As noted earlier and as anticipated by Charles and Francis Darwin it has been argued that plants sense the direction of gravity (gravitropism) by movement of starch granules found in cells called statocytes that contain compartments (organelles) called statoliths. The synthesis of statoliths appears to occur in the plastid (plant organelle) compartments called amyloplasts (Figure 7.1, 1). It has been suggested that this gravitropic signal then leads to movement of plant hormones such as indole-3-acetic acid (auxin) (Figure 7.2), through the phloem opposite to the pull of gravity to promote stem growth. Chloroplasts (Figure 7.1, 2) are cell compartments (plastids or organelles) in which photosynthesis is carried out. The process of photosynthesis, discussed more fully later, is accompanied by the production of adenosine triphosphate (ATP) from adenosine diphosphate (ADP) and inorganic phosphate (Pi) (Figure 7.3). ATP is consumed and converted to ADP and Pi in living systems. The cycle of production and consumption allows ATP to serve as an “energy currency” to pay for the reactions in living systems.

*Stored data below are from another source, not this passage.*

theorem fetchCheck_ok {c : Config} {pc : Word} (hal : c.pcAlign = .strict → pc.toNat % 2 = 0) :
    fetchCheck c pc = .ok () := by
  rcases fetchCheck_cases c pc with ⟨hodd, hs, -⟩ | ⟨-, h⟩
  · have := hal hs
    omega
  · exact h

/-- Only pc + 1 is out of range at the last byte of memory; above it pc itself is (R142). -/
theorem fetch_of_out_of_range (hal : s.cfg.pcAlign = .strict → s.pc.toNat % 2 = 0)
    (hc : s.cfg.addrMode = .fault) (hpc : 4095 ≤ s.pc.toNat) :
    fetch s = .error ⟨.addressOutOfRange,
      BitVec.ofNat 17 (if 4096 ≤ s.pc.toNat then s.pc.toNat else s.pc.toNat + 1)⟩ := by
  by_cases hge : 4096 ≤ s.pc.toNat
  · simp only [fetch, fetchCheck_ok hal, resolve_of_ge hc hge, if_pos hge]
  · have hlast : s.pc.toNat < 4096 := by omega
    have hnext : 4096 ≤ s.pc.toNat + 1 := by omega
    simp only [fetch, fetchCheck_ok hal, resolve_of_lt s.cfg hlast, resolve_of_ge hc hnext,
      if_neg hge]

/-- Settles O9: the fetch fails on the first of the two addresses that is out of range. -/
theorem fetchOutOfRangeFaults : Obligations.FetchOutOfRangeFaults := by
  intro s keys rnd rest hp hm hal hc hpc
  exact step_of_fetch_error hp hm (fetch_of_out_of_range hal hc hpc)

/-! ## A Cycle in another mode (R78, R86, R133) -/

theorem step_cycle_of_reset (hp : s.pending = .cycle keys rnd :: rest) (hm : s.mode = .reset) :
    step s = .next (((s.setPending rest).beginCycle keys rnd).report .notStarted).endCycle := by
  rw [step_cycle hp, hm]
  rfl

theorem step_cycle_of_halted (hp : s.pending = .cycle keys rnd :: rest) (hm : s.mode = .halted) :
    step s = .next (((s.setPending rest).beginCycle keys rnd).report .halted).endCycle := by
  rw [step_cycle hp, hm]
  rfl

theorem step_cycle_of_awaitingKey {x : Nibble} (hp : s.pending = .cycle keys rnd :: rest)
    (hm : s.mode = .awaitingKey x) :
    step s = .next (waitPoll x ((s.setPending rest).beginCycle keys rnd)).endCycle := by
  rw [step_cycle hp, hm]
  rfl

/-- A Cycle that only reports leaves everything R43 lists. -/
theorem archSame_reported (s : State) (keys : BitVec 16) (rnd : Byte) (rest : List Transaction)
    (r : Report) :
    ArchSame s (((s.setPending rest).beginCycle keys rnd).report r).endCycle := by
  simp [ArchSame]

/-- Settles O10: in both modes the Cycle only reports. -/
theorem cycleOutsideRunningDoesNothing : Obligations.CycleOutsideRunningDoesNothing := by
  intro s keys rnd rest hp
  have hsame := archSame_reported s keys rnd rest
  exact ⟨fun hm => ⟨_, step_cycle_of_reset hp hm, hsame _, rfl, rfl, rfl, rfl⟩,
    fun hm => ⟨_, step_cycle_of_halted hp hm, hsame _, rfl, rfl, rfl, rfl⟩⟩
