-- ==== Sys2Proof/Machine/Types.lean ====
section
/-! DEFINITION. The state each block holds, as plain data, and the messages that pass between blocks. Field docstrings
cite the rule that names the item; items marked MODEL are the model's own (INVENTORY.md says why). -/

namespace Sys2Proof.Machine

open Sys2Proof

/-- A timer as its owner sees it. The passing of time is the environment's: an expiry is a command. `ms` is the time
the timer was last loaded with. `runOut` is the state of a stall timer that has expired and waits for an edge (R97). -/
inductive Timer where
  | stopped
  | running (ms : Nat)
  | runOut
  deriving DecidableEq, Repr

/-- One figure for each tier: the counts H1–H3 and G1–G3. -/
structure Counts where
  t1 : Nat
  t2 : Nat
  t3 : Nat
  deriving DecidableEq, Repr

/-! ### Tasks, outcomes, host accesses -/

/-- A 16-byte task word, field by field (chapter 11, "Anchor, task word and data piece"). -/
structure TaskWord where
  code : Byte
  flags : Byte
  count : BitVec 16
  param : Word
  addr : Addr
  deriving DecidableEq, Repr

/-- The fields of a 16-byte data piece that the part reads. -/
structure DataPiece where
  flags : Byte
  count : BitVec 16
  addr : Addr
  deriving DecidableEq, Repr

/-- Refusal and format reasons (11.3). -/
inductive Reason where
  | badParameter | noSlot | tierUnsupported | noSeat | noPower | frozen | lockedOut | invalidLicence | wrongChassis
  | duplicate | tableFull | storeFailed | notFound | protectedCell | badPolicy | tooHot | slotChanged | identifyFailed
  | badProfile | malformedZone | zoneSetFull | stagedChanged | portOverzoned | fabricDown | fabricFailed
  | unknownTask | countInvalid | misaligned | areaCrosses | suspendNotAllowed | skipOnInput | pieceOverrun | pieceShort
  | pieceInvalid | jumpToJump
  deriving DecidableEq, Repr

/-- The four detail words of a task. -/
structure Details where
  w0 : Word
  w1 : Word
  w2 : Word
  w3 : Word
  deriving DecidableEq, Repr

/-- How a block ends a task. `stopped`: the delivery of its data stopped, and class and reason are the AE's (R167). -/
inductive OutcomeClass where
  | normal
  | refused (r : Reason)
  | abandoned
  | stopped
  deriving DecidableEq, Repr

/-- A block's outcome on its way to the AE; `anchor` is none once the task has been detached (R176). `taken`: the input
bytes that the block had taken, when it ended the task before its data was used up (R173). -/
structure OutcomeMsg where
  server : Server
  anchor : Option (Fin 16)
  cls : OutcomeClass
  details : Details
  taken : Option Nat := none
  deriving DecidableEq, Repr

/-- A task in service at a block: whose it is, its word, the input bytes the AE has handed over and the output bytes
not yet moved. -/
structure Service where
  anchor : Option (Fin 16)
  word : TaskWord
  input : List Byte
  output : List Byte
  deriving DecidableEq, Repr

/-- One serving block's intake queue, oldest first, and its task in service (R167). -/
structure Station where
  queue : List (Fin 16 × TaskWord)
  service : Option Service
  deriving DecidableEq, Repr

/-- What a host memory access is for (R173). -/
inductive AccessKind where
  | anchorRead
  | wordFetch
  | pieceFetch
  | dataRead
  | dataWrite
  | record
  | page
  deriving DecidableEq, Repr

/-- One host memory access in flight: address, length, and for a write the bytes written. -/
structure Access where
  req : Requester
  kind : AccessKind
  addr : Addr
  len : Nat
  data : List Byte
  deriving DecidableEq, Repr

/-! ### Port Table Unit -/

/-- Port states (R1). -/
inductive PortState where
  | disabled | inService | parked | unseated
  deriving DecidableEq, Repr

/-- Last-change reasons (R1). -/
inductive PortReason where
  | hostEnable | hostDisable | seatGranted | reseated | lapsed | slotDown | slotShed | slotThermal | slotRemoved
  | slotUp | tierUnsupported
  deriving DecidableEq, Repr

/-- Slot states (R62). -/
inductive SlotState where
  | empty | identifying | off | powering | online | standby | shed | thermalOff | fault
  deriving DecidableEq, Repr

/-- The causes an SLS report carries (R62). -/
inductive ReportCause where
  | removed | inserted | identified | hostOff | admitted | wake | rampDone | idle | shed | thermal | identifyFailed
  | railFault
  deriving DecidableEq, Repr

/-- A port record (R1). -/
structure PortRec where
  state : PortState
  reqTier : Tier
  seat : Option Tier
  reason : PortReason
  zoneCount : Nat
  deriving DecidableEq, Repr

/-- An entry of the PTU's slot view (R3). -/
structure SlotView where
  state : SlotState
  maxTier : Option Tier
  deriving DecidableEq, Repr

/-- The claim the PTU has outstanding (R5): a port claim with the seat noted at step 3 of R6, a tier claim with the
new tier and the WAIT option (R8), or a wake claim (R16). -/
inductive PtuClaim where
  | port (p : Port) (t : Tier) (seat : Option Tier)
  | tier (p : Port) (new : Tier) (wait : Bool)
  | wake (i : Slot)
  deriving DecidableEq, Repr

/-- PTU to PBU: claims and releases (R5). -/
inductive PtuToPbu where
  | portClaim (p : Port) (t : Tier)
  | tierClaim (p : Port) (old new : Tier)
  | wakeClaim (i : Slot)
  | portRelease (p : Port)
  | tierReturn (p : Port) (t : Tier)
  deriving DecidableEq, Repr

/-- The PBU's three answers (R5, R52). -/
inductive Grant where
  | refused | granted | grantedWithWake
  deriving DecidableEq, Repr

/-- PBU to PTU: the answer and the amount by which the claim changed D (R52). -/
structure ClaimAnswer where
  grant : Grant
  amount : Int
  deriving DecidableEq, Repr

/-- SLS to PTU: transition reports and identification sweep requests (R3). The tag of a sweep request is MODEL: it
lets the SLS know an answer to an abandoned identification (R80). -/
inductive SlsToPtu where
  | report (i : Slot) (state : SlotState) (cause : ReportCause)
  | sweep (i : Slot) (maxTier : Tier) (tag : Nat)
  deriving DecidableEq, Repr

/-- PTU to SLS: slot use notices, wake requests and sweep answers (R7, R13, R17). -/
inductive PtuToSls where
  | useNotice (i : Slot) (inUse : Bool)
  | wake (i : Slot)
  | sweepDone (i : Slot) (tag : Nat)
  deriving DecidableEq, Repr

/-- LCU to PTU: grant reports and withdrawals, each with the three sent counts (R25). -/
inductive LcuToPtu where
  | grant (sent : Counts)
  | withdrawal (sent : Counts)
  deriving DecidableEq, Repr

/-- An input the PTU holds while a claim is outstanding, in arrival order (R4). `task`: the next task word. -/
inductive PtuHeld where
  | sls (m : SlsToPtu)
  | lcu (m : LcuToPtu)
  | task
  deriving DecidableEq, Repr

/-- The Port Table Unit (R1, R3, R4, R34, R36). -/
structure Ptu where
  /-- the 256 port records (R1) -/
  ports : Vector PortRec 256
  /-- the wait list, oldest first (R36) -/
  waitList : List Port
  /-- the held-seat counts H1–H3 (R34) -/
  held : Counts
  /-- the copies of G1–G3 (R34) -/
  granted : Counts
  /-- the slot view (R3) -/
  view : Vector SlotView 8
  /-- the claim outstanding (R4) -/
  claim : Option PtuClaim
  /-- inputs held while a claim is outstanding (R4) -/
  heldInputs : List PtuHeld
  deriving DecidableEq, Repr

/-! ### Licence Unit and Licence Store -/

/-- A 64-byte licence record (R19). -/
abbrev LicenceRecord := Vector Byte 64

/-- Licence cell states (R22). -/
inductive CellState where
  | empty | valid | lapsed | damaged
  deriving DecidableEq, Repr

/-- A cell record of the LCU (R22). -/
structure LicenceCell where
  state : CellState
  hours : Nat
  record : LicenceRecord
  withdrawing : Bool
  deriving DecidableEq, Repr

/-- The content of a store queue entry (R24). -/
inductive StoreContent where
  | write (hours : Nat) (record : LicenceRecord)
  | erase
  deriving DecidableEq, Repr

/-- Who is told of a store write's outcome (R24). -/
inductive StoreRequester where
  | task | hourBookkeeping
  deriving DecidableEq, Repr

/-- An entry of the store write queue (R24). -/
structure StoreEntry where
  cell : Fin 32
  content : StoreContent
  who : StoreRequester
  deriving DecidableEq, Repr

/-- A nonvolatile cell of the Licence Store (R20). -/
structure StoreCell where
  occupied : Bool
  hours : Nat
  record : LicenceRecord
  deriving DecidableEq, Repr

/-- The Licence Store: chassis serial, 32 cells, and the write or erase in progress (R20). -/
structure Lst where
  serial : BitVec 64
  cells : Vector StoreCell 32
  busy : Option StoreEntry
  deriving DecidableEq, Repr

/-- The withdrawal state (R22): for held lapses (R31) or for a removal (R28). -/
inductive Withdrawal where
  | idle
  | lapse
  | removal (c : Fin 32)
  deriving DecidableEq, Repr

/-- What the LCU's task in service waits for (R26 to R30). -/
inductive LcuTask where
  | idle
  /-- an install whose bytes are arriving -/
  | collecting
  /-- an install whose write waits or runs -/
  | installing (c : Fin 32) (record : LicenceRecord)
  /-- a remove that waits until no withdrawal is outstanding -/
  | removeWaiting (id : Word)
  /-- a remove whose withdrawal is at the PTU -/
  | removeWithdrawing (c : Fin 32)
  /-- a remove whose erase waits or runs: cell, its state before removal, the seats withdrawn -/
  | erasing (c : Fin 32) (was : CellState) (seats : Nat)
  /-- a report: the number of non-EMPTY cells of the copy -/
  | reporting (cells : Nat)
  deriving DecidableEq, Repr

/-- The Licence Unit with its store (R20, R22). -/
structure Lcu where
  /-- the 32 cell records (R22) -/
  cells : Vector LicenceCell 32
  /-- G1–G3 (R25) -/
  granted : Counts
  /-- 0–5 (R22) -/
  failedInstalls : Nat
  /-- the freeze flag (R22, R29) -/
  freeze : Bool
  /-- the store write queue, oldest first (R24) -/
  storeQueue : List StoreEntry
  /-- none or one withdrawal outstanding (R22, R25) -/
  withdrawal : Withdrawal
  /-- the phase of the task in service (R26 to R30) -/
  task : LcuTask
  /-- how many cells the start-up read has judged (R23) -/
  startRead : Nat
  /-- the LCU's copy of the chassis serial (R20) -/
  serialCopy : BitVec 64
  /-- the Licence Store (R20) -/
  lst : Lst
  deriving DecidableEq, Repr

/-! ### Power Budget Unit -/

/-- Module states (R40). -/
inductive ModuleState where
  | absent | identifying | ok | inputLost | outputFault | unknownModule
  deriving DecidableEq, Repr

/-- Telemetry states (R40). -/
inductive Telemetry where
  | fresh | held1 | held2 | held3
  deriving DecidableEq, Repr

/-- A module record (R40). `polls` holds the tags of the polls not yet answered ("poll outstanding" is `polls ≠ []`);
`epoch` is MODEL: the number of abandonments so far, by which answers of abandoned requests are known. -/
structure ModuleRec where
  state : ModuleState
  wr : Nat
  tin : Int
  telemetry : Telemetry
  outputWatts : Nat
  available : Nat
  tryNo : Option Nat
  retryTimer : Timer
  polls : List Nat
  epoch : Nat
  deriving DecidableEq, Repr

/-- Redundancy modes (R45). -/
inductive RedundancyMode where
  | combined | nPlus1 | grid
  deriving DecidableEq, Repr

/-- The power policy (R45). -/
structure PowerPolicy where
  mode : RedundancyMode
  wb : Nat
  port : Counts
  grace : Nat
  idle : Nat
  deriving DecidableEq, Repr

/-- The standing of a slot entry (R50). -/
inductive Standing where
  | unpowered | standby | powered
  deriving DecidableEq, Repr

/-- A slot entry of the reservation table (R50). -/
structure SlotEntry where
  standing : Standing
  ws : Nat
  wsb : Nat
  priority : Nat
  shedPending : Bool
  ports : List (Port × Tier)
  deriving DecidableEq, Repr

/-- A tray entry of the reservation table (R49). -/
structure TrayEntry where
  present : Bool
  fmax : Nat
  duty : Nat
  deriving DecidableEq, Repr

/-- The over-budget machine (R57). -/
inductive BudgetState where
  | within | grace | shedding | exhausted
  deriving DecidableEq, Repr

/-- SLS to PBU: slot claims, releases, step-downs, priorities and shed answers (R54, R55, R60, R76). -/
inductive SlsToPbu where
  | slotClaim (i : Slot) (ws wsb : Nat)
  | slotRelease (i : Slot)
  | stepDown (i : Slot)
  | priority (i : Slot) (v : Nat)
  | shedAnswer (i : Slot) (shed : Bool)
  deriving DecidableEq, Repr

/-- PBU to SLS: claim answers, shed orders and the slot idle time (R46, R54, R60). -/
inductive PbuToSls where
  | claimAnswer (i : Slot) (granted : Bool) (amount : Int)
  | shedOrder (i : Slot)
  | idleTime (minutes : Nat)
  deriving DecidableEq, Repr

/-- A claim held during the start-up hold (R56). -/
inductive HeldClaim where
  | ptu (m : PtuToPbu)
  | sls (i : Slot) (ws wsb : Nat)
  deriving DecidableEq, Repr

/-- CLC to PBU: a duty report (R98). -/
structure DutyReport where
  tray : Fin 6
  present : Bool
  fmax : Nat
  duty : Nat
  deriving DecidableEq, Repr
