/-! ### Fetching and judging words (R166, R168) -/

/-- The word at an address becomes current and is fetched. -/
def fetchWord (a : Fin 16) (addr : Addr) (jumped : Bool) (c : At HostSide) : At HostSide :=
  let x := c.own.anchors[a]
  let x : AnchorCtx :=
    { x with word := some { addr := addr, content := none }, outstanding := .fetch, afterJump := jumped
             move := none, failure := none }
  let c := setCtx a x c
  { c with bus := c.bus.access { req := .anchor a, kind := .wordFetch, addr := addr, len := 16, data := [] } }

/-- The current word is fetched again; its old content stands until the new one arrives (R169). -/
def refetchWord (a : Fin 16) (c : At HostSide) : At HostSide :=
  let x := c.own.anchors[a]
  match x.word with
  | none => c
  | some w =>
    let c := setCtx a { x with outstanding := .fetch, afterRecord := .notice } c
    { c with bus := c.bus.access { req := .anchor a, kind := .wordFetch, addr := w.addr, len := 16, data := [] } }

/-- Words completed rises by 1; the book gives no figure beyond 4294967295 (log entry 7). -/
def countCompleted (a : Fin 16) (c : At HostSide) : At HostSide :=
  let x := c.own.anchors[a]
  if x.completed = 0xFFFFFFFF#32 then
    let (v, b) := c.bus.freeWord
    { setCtx a { x with completed := v } c with bus := b }
  else setCtx a { x with completed := x.completed + 1 } c

/-- The word at the address 16 beyond the current one becomes current (R167). -/
def nextWord (a : Fin 16) (c : At HostSide) : At HostSide :=
  match c.own.anchors[a].word with
  | none => c
  | some w => fetchWord a (w.addr + 16) false c

/-- R166: JUMP. For the target of another JUMP its own data address is not judged (log entry 59). -/
def runJump (now : Word) (a : Fin 16) (w : TaskWord) (c : At HostSide) : At HostSide :=
  if c.own.anchors[a].afterJump then endChain now a (.format .jumpToJump) c
  else if aligned16 w.addr then fetchWord a w.addr true (countCompleted a c)
  else endChain now a (.format .misaligned) c

/-- R166: NOTE. -/
def runNote (now : Word) (a : Fin 16) (w : TaskWord) (c : At HostSide) : At HostSide :=
  let c := countCompleted a c
  if w.chain then nextWord a c
  else endChain now a
    { cls := .normal, reason := 0, details := { w0 := w.param, w1 := 0, w2 := 0, w3 := 0 }, fault := 0 } c

/-- R167: the word is appended to the intake queue of its block. -/
def dispatchWord (a : Fin 16) (v : Server) (w : TaskWord) (c : At HostSide) : At HostSide :=
  let x := c.own.anchors[a]
  let st := c.bus.station v
  let c := setCtx a { x with outstanding := .queued, afterJump := false } c
  { c with bus := c.bus.setStation v { st with queue := st.queue ++ [(a, w)] } }
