-- ==== Sys2Proof/Machine/Mlc.lean ====
section
/-! DEFINITION. The Module Line Controller: the transaction queue, request and answer frames, recovery (9.1, 9.2). -/

namespace Sys2Proof.Machine

open Sys2Proof

/-- R155: an outcome delivered to one requester. -/
def deliver (o : LineOutcome) (b : Bus) (r : MlcRequest) : Bus :=
  let a : MlcAnswer := { req := r, outcome := o }
  match r.who with
  | .pbu => { b with mlcPbu := b.mlcPbu ++ [a] }
  | .sls => { b with mlcSls := b.mlcSls ++ [a] }
  | .clc => { b with mlcClc := b.mlcClc ++ [a] }

def sameEntry (r : MlcRequest) (e : MlcEntry) : Bool := e.dev == r.dev && e.cmd == r.cmd

/-- R155: a request. -/
def takeRequest (r : MlcRequest) (c : At Mlc) : At Mlc :=
  if c.own.queue.any (sameEntry r) then
    { c with own := { c.own with
      queue := c.own.queue.map (fun e => if sameEntry r e then { e with requests := e.requests ++ [r] } else e) } }
  else if c.own.queue.length < 24 then
    { c with own := { c.own with queue := c.own.queue ++ [{ dev := r.dev, cmd := r.cmd, requests := [r] }] } }
  else { c with bus := deliver .noAnswer c.bus r }

/-- R152: a transaction begins when the line is IDLE and the queue is not empty. -/
def beginTransaction (c : At Mlc) : At Mlc :=
  match c.own.line, c.own.queue with
  | .idle, e :: rest =>
    { c with own := { c.own with
      line := .sending, current := some e, queue := rest, sent := requestFrame e.dev e.cmd, received := [] } }
  | _, _ => c

/-- R152: the last byte of the request has been sent. -/
def requestOut (c : At Mlc) : At Mlc :=
  if c.own.line = .sending then
    { c with own := { c.own with line := .awaiting, answerTimer := .running 5, received := [] } }
  else c

/-- R153, R155: the outcome is judged and delivered; after BAD_CHECK the line recovers. -/
def endTransaction (e : MlcEntry) (o : LineOutcome) (c : At Mlc) : At Mlc :=
  { own := { c.own with
      line := if o = .badCheck then .recovery else .idle
      current := none, received := [], answerTimer := .stopped, idleBits := 0 }
    bus := e.requests.foldl (deliver o) c.bus }

/-- R153, R154: bytes arrive on the line. -/
def answerBytes (bytes : List Byte) (c : At Mlc) : At Mlc :=
  match c.own.line, c.own.current with
  | .awaiting, some e =>
    let got := c.own.received ++ bytes
    let n := 3 + answerLength e.dev e.cmd
    if n ≤ got.length then endTransaction e (judgeAnswer e.dev e.cmd (got.take n)) c
    else { c with own := { c.own with received := got } }
  | .recovery, _ => { c with own := { c.own with idleBits := 0 } }
  | _, _ => c

/-- R153: the answer timer expires. -/
def answerExpired (c : At Mlc) : At Mlc :=
  match c.own.line, c.own.current, c.own.answerTimer with
  | .awaiting, some e, .running _ => endTransaction e (if c.own.received.isEmpty then .noAnswer else .badCheck) c
  | _, _, _ => c

/-- R154: a start bit seen in RECOVERY restarts the count. -/
def lineActive (c : At Mlc) : At Mlc :=
  if c.own.line = .recovery then { c with own := { c.own with idleBits := 0 } } else c

/-- R154: the line has been idle for n more bit times. -/
def lineQuiet (n : Nat) (c : At Mlc) : At Mlc :=
  if c.own.line = .recovery then
    if 10 ≤ c.own.idleBits + n then { c with own := { c.own with line := .idle, idleBits := 0 } }
    else { c with own := { c.own with idleBits := c.own.idleBits + n } }
  else c

/-! ### The meanings -/

/-- MLC_REQUEST (R155): the oldest request of the named block. -/
def execMlcRequest (who : MlcUser) (s : State) : Host.Outcome State Fault Refusal :=
  match takeFirst (fun r => r.who == who) s.bus.toMlc with
  | none => .next s
  | some (r, rest) => .next ((s.withBus { s.bus with toMlc := rest }).onMlc (takeRequest r))

/-- TRANSACTION_BEGIN (R152). -/
def execTransactionBegin (s : State) : Host.Outcome State Fault Refusal := .next (s.onMlc beginTransaction)

/-- REQUEST_SENT (R152). -/
def execRequestSent (s : State) : Host.Outcome State Fault Refusal := .next (s.onMlc requestOut)

/-- ANSWER_FRAME (R153): bytes of an answer; a whole frame is judged when its last byte is there. -/
def execAnswerFrame (bytes : List Byte) (s : State) : Host.Outcome State Fault Refusal :=
  .next (s.onMlc (answerBytes bytes))

/-- ANSWER_TIMER_EXPIRY (R153): without effect when the timer is stopped. -/
def execAnswerTimerExpiry (s : State) : Host.Outcome State Fault Refusal := .next (s.onMlc answerExpired)

/-- LINE_ACTIVITY (R154). -/
def execLineActivity (s : State) : Host.Outcome State Fault Refusal := .next (s.onMlc lineActive)

/-- RECOVERY_IDLE (R154). -/
def execRecoveryIdle (n : Nat) (s : State) : Host.Outcome State Fault Refusal := .next (s.onMlc (lineQuiet n))

end Sys2Proof.Machine
end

Beyond this generally recognized critical function of chloroplasts, it has recently been pointed out that light/dark conditions affect alternative splicing of genes which may be necessary for proper plant responses to varying light conditions. The organelles or plastids which contain the pigments for photosynthesis and the amyloplasts that store starch are only two of many kinds of plastids. Other plastids, leucoplasts for example, hold the enzymes for the synthesis of terpenes, and elaioplasts store fatty acids. Apparently, all plastids are derived from proplastids which are present in the pluripotent apical and root meristem cells. The cell wall (Figure 7.1, 3) is the tough, rigid layer that surrounds cells. It is located on the outside of the flexible cell membrane, thus adding fixed structure. A representation of a portion of the cell wall (as made up of cellulose and peptide cross-linking) is shown below in Figure 7.7. The cells will have different sizes as a function of where they are found (e.g., leaf, stalk, root), but in every case, the cell wall limits the size of the membrane that lies within.